#### DATA SHOWN:
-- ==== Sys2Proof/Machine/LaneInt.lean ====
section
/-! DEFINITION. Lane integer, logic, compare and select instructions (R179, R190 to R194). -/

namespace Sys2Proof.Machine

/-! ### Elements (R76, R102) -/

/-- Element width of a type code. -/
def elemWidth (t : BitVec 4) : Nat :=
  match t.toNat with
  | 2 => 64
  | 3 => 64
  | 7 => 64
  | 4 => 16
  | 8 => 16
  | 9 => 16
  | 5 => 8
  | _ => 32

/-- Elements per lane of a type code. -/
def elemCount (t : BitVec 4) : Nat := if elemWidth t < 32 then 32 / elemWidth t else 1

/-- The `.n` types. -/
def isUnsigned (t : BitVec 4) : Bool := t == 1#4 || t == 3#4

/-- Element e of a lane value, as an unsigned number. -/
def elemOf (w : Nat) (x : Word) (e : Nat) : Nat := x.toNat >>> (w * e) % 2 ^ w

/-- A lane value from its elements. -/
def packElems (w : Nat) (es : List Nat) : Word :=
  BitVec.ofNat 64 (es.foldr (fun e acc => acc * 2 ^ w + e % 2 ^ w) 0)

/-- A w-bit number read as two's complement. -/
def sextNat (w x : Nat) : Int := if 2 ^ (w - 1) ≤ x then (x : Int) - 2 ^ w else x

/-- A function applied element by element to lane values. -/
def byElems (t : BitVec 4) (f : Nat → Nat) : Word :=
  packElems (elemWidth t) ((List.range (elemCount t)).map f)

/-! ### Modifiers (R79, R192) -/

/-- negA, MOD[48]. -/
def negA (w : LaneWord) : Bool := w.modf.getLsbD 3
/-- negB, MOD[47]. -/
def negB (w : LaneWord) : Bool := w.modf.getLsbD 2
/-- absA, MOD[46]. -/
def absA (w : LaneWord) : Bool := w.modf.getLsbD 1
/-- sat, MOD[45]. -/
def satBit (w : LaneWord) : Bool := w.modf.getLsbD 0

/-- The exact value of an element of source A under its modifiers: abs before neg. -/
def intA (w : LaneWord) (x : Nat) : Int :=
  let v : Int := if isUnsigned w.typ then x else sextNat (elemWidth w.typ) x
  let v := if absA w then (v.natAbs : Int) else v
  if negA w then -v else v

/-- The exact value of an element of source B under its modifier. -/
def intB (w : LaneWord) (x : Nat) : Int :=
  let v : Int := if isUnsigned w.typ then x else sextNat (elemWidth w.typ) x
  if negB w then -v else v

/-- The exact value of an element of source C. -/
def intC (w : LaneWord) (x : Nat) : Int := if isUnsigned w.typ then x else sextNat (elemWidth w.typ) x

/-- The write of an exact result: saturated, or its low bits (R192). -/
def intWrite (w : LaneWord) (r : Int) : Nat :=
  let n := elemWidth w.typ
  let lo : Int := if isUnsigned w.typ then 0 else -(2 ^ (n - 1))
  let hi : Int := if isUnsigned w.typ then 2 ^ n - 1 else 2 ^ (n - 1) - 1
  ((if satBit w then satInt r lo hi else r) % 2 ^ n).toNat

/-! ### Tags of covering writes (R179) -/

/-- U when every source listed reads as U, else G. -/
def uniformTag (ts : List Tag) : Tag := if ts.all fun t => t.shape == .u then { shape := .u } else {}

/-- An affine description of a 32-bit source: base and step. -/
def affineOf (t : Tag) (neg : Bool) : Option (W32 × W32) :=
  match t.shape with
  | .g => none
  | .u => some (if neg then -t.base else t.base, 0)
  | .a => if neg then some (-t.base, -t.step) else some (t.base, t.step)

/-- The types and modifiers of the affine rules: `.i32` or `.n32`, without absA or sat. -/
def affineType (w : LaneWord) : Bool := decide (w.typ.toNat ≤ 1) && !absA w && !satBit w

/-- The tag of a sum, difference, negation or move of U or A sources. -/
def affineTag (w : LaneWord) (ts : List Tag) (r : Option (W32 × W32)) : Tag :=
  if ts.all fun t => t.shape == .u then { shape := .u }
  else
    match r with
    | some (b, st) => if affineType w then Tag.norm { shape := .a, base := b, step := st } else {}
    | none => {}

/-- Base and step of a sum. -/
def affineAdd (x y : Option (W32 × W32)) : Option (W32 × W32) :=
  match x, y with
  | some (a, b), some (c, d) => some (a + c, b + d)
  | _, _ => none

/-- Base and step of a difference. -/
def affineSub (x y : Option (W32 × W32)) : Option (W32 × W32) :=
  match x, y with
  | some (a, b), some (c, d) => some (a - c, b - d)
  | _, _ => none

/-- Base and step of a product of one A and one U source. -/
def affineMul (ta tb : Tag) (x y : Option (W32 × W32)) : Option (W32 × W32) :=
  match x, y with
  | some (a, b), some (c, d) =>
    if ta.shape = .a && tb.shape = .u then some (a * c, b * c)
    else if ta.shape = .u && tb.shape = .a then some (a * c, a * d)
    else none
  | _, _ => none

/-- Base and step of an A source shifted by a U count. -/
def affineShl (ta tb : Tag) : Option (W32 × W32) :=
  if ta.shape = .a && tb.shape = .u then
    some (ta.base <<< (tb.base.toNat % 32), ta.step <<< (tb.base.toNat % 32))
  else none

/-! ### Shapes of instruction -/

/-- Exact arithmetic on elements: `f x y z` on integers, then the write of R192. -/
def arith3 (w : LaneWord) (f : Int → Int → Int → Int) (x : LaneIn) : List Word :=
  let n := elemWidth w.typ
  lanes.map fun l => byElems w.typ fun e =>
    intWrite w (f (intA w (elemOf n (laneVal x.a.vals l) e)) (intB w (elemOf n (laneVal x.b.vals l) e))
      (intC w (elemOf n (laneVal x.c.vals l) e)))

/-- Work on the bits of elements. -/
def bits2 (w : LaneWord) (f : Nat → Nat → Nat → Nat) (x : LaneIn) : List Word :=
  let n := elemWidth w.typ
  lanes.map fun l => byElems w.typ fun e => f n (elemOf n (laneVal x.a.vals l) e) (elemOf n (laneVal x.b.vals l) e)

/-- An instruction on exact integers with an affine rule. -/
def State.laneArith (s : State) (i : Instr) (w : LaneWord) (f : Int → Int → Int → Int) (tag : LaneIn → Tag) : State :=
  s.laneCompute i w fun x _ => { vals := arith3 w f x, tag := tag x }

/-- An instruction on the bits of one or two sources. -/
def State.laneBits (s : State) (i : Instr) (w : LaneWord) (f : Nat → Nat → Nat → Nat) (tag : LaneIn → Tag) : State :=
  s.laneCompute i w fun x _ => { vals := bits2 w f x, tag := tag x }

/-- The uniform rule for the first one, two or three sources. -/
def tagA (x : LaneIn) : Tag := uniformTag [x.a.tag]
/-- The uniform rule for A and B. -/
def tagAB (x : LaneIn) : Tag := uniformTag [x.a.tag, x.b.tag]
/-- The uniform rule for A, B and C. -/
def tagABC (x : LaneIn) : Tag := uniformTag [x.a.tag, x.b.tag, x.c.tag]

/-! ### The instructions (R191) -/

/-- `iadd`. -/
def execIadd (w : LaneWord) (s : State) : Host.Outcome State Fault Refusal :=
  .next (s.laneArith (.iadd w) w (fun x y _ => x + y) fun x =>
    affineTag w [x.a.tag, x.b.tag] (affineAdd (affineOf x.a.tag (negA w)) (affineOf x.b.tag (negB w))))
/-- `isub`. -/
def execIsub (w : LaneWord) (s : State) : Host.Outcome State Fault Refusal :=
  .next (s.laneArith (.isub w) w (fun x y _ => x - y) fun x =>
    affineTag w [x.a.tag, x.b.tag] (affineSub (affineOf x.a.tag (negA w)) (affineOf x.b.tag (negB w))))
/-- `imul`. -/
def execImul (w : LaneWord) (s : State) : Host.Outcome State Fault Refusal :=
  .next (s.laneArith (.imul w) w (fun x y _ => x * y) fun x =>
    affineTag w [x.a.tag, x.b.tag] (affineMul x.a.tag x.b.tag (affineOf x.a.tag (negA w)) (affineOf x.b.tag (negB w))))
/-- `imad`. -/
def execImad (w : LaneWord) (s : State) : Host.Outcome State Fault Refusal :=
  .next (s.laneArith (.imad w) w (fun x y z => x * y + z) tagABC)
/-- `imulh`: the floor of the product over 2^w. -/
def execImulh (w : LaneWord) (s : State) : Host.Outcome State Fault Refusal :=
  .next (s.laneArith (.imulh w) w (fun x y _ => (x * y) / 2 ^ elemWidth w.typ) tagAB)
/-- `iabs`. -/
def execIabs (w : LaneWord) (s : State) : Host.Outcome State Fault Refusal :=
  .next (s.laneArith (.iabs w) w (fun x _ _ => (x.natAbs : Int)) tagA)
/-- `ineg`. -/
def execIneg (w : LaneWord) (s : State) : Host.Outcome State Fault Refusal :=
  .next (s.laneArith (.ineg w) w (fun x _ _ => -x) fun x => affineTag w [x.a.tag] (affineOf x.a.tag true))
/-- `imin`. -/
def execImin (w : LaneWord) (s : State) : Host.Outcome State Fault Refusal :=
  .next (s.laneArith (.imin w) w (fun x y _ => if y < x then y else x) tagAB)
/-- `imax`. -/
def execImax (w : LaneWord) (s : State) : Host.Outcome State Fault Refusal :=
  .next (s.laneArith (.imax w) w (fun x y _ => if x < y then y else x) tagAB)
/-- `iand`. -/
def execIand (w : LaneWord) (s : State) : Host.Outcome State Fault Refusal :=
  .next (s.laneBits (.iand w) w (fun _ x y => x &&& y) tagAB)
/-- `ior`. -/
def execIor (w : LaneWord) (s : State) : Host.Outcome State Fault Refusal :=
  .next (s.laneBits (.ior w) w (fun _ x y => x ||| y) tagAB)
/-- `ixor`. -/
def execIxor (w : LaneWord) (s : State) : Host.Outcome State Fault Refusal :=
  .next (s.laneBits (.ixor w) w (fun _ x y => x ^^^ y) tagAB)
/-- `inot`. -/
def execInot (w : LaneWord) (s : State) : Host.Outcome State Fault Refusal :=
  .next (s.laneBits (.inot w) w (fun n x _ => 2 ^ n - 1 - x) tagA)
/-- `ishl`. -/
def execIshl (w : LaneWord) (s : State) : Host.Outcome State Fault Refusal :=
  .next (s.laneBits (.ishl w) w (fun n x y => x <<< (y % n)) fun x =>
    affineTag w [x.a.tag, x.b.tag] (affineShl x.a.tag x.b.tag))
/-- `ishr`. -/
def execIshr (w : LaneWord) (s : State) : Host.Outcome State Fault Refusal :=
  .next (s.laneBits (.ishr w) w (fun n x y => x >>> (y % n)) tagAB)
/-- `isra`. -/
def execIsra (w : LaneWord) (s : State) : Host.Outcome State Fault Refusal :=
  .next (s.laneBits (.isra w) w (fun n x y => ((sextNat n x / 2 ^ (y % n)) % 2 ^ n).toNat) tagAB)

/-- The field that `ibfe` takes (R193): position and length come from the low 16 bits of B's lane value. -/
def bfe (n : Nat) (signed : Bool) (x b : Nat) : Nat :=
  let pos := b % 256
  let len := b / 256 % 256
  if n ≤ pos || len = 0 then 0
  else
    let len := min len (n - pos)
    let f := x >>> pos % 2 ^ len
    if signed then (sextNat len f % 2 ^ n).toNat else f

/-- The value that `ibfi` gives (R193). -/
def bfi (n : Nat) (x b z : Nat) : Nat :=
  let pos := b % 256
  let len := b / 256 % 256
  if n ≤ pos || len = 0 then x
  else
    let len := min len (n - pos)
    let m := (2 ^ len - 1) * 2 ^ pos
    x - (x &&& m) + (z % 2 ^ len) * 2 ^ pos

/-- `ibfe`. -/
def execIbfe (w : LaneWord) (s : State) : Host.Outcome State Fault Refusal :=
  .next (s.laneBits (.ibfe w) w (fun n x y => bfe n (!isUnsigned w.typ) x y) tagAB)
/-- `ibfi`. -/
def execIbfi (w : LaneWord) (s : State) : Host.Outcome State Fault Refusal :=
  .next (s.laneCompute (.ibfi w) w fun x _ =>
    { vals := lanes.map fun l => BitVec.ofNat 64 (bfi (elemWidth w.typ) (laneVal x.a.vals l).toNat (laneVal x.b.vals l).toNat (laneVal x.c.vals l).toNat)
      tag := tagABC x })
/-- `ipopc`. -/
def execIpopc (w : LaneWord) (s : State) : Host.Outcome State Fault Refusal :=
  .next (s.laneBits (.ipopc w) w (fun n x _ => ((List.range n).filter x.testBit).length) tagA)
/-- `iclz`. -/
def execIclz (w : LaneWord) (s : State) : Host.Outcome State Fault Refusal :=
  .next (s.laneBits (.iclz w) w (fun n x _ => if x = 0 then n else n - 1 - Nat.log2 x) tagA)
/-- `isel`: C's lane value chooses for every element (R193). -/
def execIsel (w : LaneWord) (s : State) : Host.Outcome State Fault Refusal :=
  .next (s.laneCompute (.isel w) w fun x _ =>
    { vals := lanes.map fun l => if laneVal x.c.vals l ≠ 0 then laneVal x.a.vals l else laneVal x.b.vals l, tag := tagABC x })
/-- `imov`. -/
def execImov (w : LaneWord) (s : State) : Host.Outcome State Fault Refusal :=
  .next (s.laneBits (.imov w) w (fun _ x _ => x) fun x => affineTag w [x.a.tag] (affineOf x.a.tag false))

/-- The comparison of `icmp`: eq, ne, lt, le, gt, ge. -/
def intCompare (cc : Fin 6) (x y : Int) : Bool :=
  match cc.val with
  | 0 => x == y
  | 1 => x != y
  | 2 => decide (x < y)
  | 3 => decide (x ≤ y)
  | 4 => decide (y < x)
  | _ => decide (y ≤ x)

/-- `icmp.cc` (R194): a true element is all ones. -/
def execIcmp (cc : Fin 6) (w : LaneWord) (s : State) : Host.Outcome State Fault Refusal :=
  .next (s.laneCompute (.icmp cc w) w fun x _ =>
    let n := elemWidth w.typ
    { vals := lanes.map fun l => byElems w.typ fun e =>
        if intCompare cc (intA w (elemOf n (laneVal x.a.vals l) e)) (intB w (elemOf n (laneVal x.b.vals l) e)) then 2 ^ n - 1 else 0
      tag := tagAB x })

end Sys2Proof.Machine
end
--
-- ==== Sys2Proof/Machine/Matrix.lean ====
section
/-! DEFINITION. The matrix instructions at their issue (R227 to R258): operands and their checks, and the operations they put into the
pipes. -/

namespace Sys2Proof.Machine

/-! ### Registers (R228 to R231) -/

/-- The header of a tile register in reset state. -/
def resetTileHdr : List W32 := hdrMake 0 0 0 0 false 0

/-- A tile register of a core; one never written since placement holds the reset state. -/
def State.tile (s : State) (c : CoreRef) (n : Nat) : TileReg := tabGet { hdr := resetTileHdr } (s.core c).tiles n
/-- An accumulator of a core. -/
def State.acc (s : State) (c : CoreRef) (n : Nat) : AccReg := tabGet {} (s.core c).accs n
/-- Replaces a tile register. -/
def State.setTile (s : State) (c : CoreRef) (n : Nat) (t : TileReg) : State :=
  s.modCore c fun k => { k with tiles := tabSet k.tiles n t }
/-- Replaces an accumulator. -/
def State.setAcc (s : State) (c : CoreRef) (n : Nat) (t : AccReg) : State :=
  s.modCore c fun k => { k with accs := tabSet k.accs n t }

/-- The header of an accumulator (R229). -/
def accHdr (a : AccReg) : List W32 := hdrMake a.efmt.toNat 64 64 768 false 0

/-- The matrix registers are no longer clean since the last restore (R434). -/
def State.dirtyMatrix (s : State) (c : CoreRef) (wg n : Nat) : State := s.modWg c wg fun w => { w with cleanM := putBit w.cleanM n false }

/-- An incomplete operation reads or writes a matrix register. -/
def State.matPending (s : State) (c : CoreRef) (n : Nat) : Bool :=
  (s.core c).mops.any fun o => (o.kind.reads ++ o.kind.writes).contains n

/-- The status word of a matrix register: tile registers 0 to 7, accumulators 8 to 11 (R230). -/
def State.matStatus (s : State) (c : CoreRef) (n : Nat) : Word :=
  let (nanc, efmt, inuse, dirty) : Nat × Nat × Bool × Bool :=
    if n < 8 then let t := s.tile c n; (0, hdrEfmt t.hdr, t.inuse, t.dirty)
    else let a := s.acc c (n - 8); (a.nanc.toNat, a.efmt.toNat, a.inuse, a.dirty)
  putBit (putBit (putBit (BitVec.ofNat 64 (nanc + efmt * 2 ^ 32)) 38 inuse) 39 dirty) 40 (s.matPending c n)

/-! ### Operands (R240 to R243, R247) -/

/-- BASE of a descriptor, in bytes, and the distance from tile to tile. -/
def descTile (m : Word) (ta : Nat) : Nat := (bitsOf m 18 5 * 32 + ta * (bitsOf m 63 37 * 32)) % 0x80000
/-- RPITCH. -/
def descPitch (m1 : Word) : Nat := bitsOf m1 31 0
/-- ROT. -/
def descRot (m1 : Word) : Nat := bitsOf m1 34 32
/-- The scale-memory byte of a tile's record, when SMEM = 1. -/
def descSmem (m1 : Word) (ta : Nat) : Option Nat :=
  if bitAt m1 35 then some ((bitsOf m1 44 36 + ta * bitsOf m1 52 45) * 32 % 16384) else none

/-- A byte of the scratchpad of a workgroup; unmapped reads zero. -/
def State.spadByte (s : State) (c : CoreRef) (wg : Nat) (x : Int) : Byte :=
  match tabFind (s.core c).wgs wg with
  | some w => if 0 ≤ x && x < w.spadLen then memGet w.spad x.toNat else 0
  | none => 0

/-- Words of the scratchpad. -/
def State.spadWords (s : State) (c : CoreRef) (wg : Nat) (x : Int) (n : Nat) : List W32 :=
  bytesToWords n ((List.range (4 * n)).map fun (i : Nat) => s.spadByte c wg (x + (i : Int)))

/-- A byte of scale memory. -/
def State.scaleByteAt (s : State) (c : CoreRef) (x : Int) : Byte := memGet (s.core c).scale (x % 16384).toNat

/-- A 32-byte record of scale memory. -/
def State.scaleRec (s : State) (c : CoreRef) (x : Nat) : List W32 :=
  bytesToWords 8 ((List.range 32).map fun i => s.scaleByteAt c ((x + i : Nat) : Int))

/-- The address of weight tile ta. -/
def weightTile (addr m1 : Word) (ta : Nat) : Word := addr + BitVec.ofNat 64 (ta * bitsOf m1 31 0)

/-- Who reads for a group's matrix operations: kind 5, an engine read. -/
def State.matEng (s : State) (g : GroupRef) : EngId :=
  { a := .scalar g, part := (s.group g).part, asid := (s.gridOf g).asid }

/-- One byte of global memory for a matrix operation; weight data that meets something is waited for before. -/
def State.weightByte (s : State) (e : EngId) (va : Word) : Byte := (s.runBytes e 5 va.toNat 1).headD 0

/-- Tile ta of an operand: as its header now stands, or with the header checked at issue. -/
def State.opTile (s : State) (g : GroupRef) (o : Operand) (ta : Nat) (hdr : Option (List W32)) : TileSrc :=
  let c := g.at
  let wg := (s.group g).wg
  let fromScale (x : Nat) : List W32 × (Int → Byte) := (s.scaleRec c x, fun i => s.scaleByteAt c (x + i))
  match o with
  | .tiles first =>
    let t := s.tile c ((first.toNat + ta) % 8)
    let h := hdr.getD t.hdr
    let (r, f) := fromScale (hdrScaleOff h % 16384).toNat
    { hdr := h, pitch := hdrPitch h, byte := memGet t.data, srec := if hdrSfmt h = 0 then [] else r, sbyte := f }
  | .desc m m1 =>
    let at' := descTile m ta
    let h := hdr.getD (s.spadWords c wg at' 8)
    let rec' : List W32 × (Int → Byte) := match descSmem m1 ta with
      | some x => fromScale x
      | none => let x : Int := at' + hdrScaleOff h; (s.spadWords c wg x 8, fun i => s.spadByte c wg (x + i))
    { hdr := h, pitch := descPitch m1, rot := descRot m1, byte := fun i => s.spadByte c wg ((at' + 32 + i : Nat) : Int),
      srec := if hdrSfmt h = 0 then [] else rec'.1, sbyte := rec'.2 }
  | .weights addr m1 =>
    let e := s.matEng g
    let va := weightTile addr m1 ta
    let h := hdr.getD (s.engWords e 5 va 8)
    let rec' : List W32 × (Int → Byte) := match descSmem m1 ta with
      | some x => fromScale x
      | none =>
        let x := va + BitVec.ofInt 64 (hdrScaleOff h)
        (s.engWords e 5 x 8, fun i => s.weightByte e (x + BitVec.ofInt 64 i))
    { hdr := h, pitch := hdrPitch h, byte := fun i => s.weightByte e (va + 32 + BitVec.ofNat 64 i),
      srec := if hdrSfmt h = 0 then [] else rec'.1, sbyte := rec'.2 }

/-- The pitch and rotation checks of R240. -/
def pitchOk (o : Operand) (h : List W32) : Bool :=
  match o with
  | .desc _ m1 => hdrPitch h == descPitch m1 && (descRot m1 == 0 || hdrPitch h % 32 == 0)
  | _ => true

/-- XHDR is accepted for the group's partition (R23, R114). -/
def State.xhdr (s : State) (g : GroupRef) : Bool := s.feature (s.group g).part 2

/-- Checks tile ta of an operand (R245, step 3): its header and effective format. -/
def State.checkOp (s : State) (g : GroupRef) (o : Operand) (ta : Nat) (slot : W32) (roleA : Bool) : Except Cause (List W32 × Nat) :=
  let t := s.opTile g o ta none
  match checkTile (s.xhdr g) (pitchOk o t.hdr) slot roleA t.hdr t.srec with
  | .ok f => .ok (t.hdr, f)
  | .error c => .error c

#### WHAT IS REQUIRED:
Everything above from the line containing "def negB (w" down to the line containing "def affineAdd (x" should be copied exactly, both end lines included, and nothing else.

#### SOLUTION:
def negB (w : LaneWord) : Bool := w.modf.getLsbD 2
/-- absA, MOD[46]. -/
def absA (w : LaneWord) : Bool := w.modf.getLsbD 1
/-- sat, MOD[45]. -/
def satBit (w : LaneWord) : Bool := w.modf.getLsbD 0

/-- The exact value of an element of source A under its modifiers: abs before neg. -/
def intA (w : LaneWord) (x : Nat) : Int :=
  let v : Int := if isUnsigned w.typ then x else sextNat (elemWidth w.typ) x
  let v := if absA w then (v.natAbs : Int) else v
  if negA w then -v else v

/-- The exact value of an element of source B under its modifier. -/
def intB (w : LaneWord) (x : Nat) : Int :=
  let v : Int := if isUnsigned w.typ then x else sextNat (elemWidth w.typ) x
  if negB w then -v else v

/-- The exact value of an element of source C. -/
def intC (w : LaneWord) (x : Nat) : Int := if isUnsigned w.typ then x else sextNat (elemWidth w.typ) x

/-- The write of an exact result: saturated, or its low bits (R192). -/
def intWrite (w : LaneWord) (r : Int) : Nat :=
  let n := elemWidth w.typ
  let lo : Int := if isUnsigned w.typ then 0 else -(2 ^ (n - 1))
  let hi : Int := if isUnsigned w.typ then 2 ^ n - 1 else 2 ^ (n - 1) - 1
  ((if satBit w then satInt r lo hi else r) % 2 ^ n).toNat

/-! ### Tags of covering writes (R179) -/

/-- U when every source listed reads as U, else G. -/
def uniformTag (ts : List Tag) : Tag := if ts.all fun t => t.shape == .u then { shape := .u } else {}

/-- An affine description of a 32-bit source: base and step. -/
def affineOf (t : Tag) (neg : Bool) : Option (W32 × W32) :=
  match t.shape with
  | .g => none
  | .u => some (if neg then -t.base else t.base, 0)
  | .a => if neg then some (-t.base, -t.step) else some (t.base, t.step)

/-- The types and modifiers of the affine rules: `.i32` or `.n32`, without absA or sat. -/
def affineType (w : LaneWord) : Bool := decide (w.typ.toNat ≤ 1) && !absA w && !satBit w

/-- The tag of a sum, difference, negation or move of U or A sources. -/
def affineTag (w : LaneWord) (ts : List Tag) (r : Option (W32 × W32)) : Tag :=
  if ts.all fun t => t.shape == .u then { shape := .u }
  else
    match r with
    | some (b, st) => if affineType w then Tag.norm { shape := .a, base := b, step := st } else {}
    | none => {}

/-- Base and step of a sum. -/
def affineAdd (x y : Option (W32 × W32)) : Option (W32 × W32) :=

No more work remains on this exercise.